## WHAT IS NEEDED
Working from the records below, repeat exactly the lines starting at the line that contains "63, or 127. -/" and ending at the line that contains "def scrubFree (s", inclusive.

=== DATASET EXTRACT ===

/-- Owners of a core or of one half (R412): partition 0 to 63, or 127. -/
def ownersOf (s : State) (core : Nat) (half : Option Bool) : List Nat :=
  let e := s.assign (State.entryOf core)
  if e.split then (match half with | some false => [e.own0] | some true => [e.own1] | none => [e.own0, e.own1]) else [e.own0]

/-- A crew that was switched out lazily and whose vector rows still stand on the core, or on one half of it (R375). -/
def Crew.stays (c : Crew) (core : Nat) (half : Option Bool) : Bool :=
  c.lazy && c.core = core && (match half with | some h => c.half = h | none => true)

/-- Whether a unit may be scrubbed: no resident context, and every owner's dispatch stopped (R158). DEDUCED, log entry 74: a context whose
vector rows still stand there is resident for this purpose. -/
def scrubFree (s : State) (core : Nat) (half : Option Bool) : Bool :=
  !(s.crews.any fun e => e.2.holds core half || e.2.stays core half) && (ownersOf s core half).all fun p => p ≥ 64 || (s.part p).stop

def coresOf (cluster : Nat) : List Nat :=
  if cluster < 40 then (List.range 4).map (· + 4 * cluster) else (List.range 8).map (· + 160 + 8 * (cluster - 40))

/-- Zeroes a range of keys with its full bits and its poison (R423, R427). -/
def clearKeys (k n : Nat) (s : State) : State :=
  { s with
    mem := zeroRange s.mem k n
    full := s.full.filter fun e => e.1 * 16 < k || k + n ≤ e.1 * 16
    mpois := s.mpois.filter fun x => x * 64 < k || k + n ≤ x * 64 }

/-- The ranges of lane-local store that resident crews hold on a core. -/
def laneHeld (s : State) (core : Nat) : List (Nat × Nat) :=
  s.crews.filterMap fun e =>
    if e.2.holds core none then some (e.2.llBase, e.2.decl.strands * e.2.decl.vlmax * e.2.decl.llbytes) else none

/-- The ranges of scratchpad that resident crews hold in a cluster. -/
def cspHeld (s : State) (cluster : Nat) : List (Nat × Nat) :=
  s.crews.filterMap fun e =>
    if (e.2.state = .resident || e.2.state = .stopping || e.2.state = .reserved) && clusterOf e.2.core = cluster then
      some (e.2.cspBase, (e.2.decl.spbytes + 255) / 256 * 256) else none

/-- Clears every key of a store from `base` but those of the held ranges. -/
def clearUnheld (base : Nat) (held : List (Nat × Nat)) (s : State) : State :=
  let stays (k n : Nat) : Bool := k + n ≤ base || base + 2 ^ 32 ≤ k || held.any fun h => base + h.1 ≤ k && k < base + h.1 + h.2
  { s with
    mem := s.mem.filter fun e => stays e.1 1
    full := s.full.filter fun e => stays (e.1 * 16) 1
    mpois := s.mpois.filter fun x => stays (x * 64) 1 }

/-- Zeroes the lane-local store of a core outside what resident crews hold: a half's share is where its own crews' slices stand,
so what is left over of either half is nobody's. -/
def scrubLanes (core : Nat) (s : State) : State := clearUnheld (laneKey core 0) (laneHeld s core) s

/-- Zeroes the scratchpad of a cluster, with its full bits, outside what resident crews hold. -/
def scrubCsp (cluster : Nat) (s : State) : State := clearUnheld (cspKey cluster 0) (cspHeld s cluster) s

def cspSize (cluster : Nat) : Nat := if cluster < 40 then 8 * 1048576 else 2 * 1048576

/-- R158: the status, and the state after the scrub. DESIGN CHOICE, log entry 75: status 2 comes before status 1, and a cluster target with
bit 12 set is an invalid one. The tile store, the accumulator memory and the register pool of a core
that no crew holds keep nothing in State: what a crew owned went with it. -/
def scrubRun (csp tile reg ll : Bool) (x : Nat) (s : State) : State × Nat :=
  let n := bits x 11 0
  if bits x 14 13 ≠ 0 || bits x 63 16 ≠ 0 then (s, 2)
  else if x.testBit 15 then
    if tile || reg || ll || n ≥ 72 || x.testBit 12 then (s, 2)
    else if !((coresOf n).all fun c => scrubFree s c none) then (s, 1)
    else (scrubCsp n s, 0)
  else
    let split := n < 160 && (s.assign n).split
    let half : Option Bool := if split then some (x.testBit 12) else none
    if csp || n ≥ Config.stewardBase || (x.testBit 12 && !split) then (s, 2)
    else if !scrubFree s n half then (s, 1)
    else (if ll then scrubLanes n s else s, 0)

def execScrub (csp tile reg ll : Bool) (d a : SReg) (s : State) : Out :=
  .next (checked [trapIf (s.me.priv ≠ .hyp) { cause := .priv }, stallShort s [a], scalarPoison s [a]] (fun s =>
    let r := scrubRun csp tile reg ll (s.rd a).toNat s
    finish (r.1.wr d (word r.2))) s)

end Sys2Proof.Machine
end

===
=== DATASET EXTRACT ===

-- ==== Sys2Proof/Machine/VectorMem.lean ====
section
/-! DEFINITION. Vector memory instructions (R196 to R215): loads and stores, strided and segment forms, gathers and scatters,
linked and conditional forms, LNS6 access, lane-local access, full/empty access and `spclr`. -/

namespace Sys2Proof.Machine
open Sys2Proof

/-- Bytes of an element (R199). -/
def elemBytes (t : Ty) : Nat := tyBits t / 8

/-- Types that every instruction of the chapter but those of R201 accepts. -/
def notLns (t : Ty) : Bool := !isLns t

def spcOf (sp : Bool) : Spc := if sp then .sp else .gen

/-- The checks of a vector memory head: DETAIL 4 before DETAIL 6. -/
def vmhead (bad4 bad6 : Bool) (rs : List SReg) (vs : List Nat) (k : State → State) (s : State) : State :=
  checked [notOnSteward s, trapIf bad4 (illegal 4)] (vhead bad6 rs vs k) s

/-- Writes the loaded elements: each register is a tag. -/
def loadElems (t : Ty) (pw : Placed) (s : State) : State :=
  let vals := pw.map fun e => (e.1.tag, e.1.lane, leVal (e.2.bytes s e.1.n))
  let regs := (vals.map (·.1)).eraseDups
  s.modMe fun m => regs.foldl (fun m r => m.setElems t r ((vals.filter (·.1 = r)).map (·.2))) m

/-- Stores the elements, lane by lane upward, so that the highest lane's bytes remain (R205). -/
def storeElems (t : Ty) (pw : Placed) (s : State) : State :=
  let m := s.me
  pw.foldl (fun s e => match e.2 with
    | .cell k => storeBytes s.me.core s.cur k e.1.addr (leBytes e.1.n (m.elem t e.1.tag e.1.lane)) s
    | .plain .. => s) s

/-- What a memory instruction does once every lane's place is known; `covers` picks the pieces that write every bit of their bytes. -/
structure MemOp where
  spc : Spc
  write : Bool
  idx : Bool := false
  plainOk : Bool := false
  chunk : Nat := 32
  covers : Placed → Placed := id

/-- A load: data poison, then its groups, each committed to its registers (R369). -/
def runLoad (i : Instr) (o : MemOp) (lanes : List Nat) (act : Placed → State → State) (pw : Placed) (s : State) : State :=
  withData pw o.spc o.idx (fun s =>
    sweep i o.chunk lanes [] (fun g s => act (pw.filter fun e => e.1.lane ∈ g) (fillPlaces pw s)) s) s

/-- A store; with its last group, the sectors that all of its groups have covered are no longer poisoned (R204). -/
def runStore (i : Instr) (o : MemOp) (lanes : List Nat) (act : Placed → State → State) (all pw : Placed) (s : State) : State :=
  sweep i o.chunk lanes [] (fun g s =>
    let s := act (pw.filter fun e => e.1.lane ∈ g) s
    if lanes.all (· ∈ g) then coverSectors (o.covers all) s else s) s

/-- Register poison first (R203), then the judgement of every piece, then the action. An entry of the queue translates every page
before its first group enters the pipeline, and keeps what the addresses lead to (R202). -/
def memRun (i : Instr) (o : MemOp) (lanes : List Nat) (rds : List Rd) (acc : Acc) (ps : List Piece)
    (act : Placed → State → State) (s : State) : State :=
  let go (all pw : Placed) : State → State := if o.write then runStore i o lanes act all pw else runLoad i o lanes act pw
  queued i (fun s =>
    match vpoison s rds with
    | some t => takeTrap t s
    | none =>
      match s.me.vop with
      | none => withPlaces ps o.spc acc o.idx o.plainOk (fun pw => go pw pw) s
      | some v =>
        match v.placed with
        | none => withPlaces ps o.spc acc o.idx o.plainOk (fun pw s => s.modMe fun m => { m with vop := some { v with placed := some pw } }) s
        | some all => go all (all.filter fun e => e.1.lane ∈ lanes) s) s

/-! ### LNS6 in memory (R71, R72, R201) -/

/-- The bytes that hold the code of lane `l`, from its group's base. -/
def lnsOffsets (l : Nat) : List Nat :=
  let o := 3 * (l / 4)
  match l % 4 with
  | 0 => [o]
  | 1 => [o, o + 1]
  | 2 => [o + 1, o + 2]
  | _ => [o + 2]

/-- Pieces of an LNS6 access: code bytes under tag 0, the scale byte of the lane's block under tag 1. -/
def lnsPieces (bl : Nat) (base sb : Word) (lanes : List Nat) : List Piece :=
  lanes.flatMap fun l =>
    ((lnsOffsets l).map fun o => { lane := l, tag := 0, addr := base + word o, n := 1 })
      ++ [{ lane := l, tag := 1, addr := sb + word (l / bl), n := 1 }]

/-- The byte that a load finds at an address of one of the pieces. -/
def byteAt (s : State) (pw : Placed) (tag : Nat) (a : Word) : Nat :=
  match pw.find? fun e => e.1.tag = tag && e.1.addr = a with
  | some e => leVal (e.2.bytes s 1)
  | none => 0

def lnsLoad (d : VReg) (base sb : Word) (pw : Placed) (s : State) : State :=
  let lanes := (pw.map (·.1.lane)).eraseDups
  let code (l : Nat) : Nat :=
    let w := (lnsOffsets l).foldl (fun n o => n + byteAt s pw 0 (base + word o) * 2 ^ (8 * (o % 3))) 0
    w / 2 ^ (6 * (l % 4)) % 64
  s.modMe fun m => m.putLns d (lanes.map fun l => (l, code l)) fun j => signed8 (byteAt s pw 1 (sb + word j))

===

## RESPONSE BOX
/-- Owners of a core or of one half (R412): partition 0 to 63, or 127. -/
def ownersOf (s : State) (core : Nat) (half : Option Bool) : List Nat :=
  let e := s.assign (State.entryOf core)
  if e.split then (match half with | some false => [e.own0] | some true => [e.own1] | none => [e.own0, e.own1]) else [e.own0]

/-- A crew that was switched out lazily and whose vector rows still stand on the core, or on one half of it (R375). -/
def Crew.stays (c : Crew) (core : Nat) (half : Option Bool) : Bool :=
  c.lazy && c.core = core && (match half with | some h => c.half = h | none => true)

/-- Whether a unit may be scrubbed: no resident context, and every owner's dispatch stopped (R158). DEDUCED, log entry 74: a context whose
vector rows still stand there is resident for this purpose. -/
def scrubFree (s : State) (core : Nat) (half : Option Bool) : Bool :=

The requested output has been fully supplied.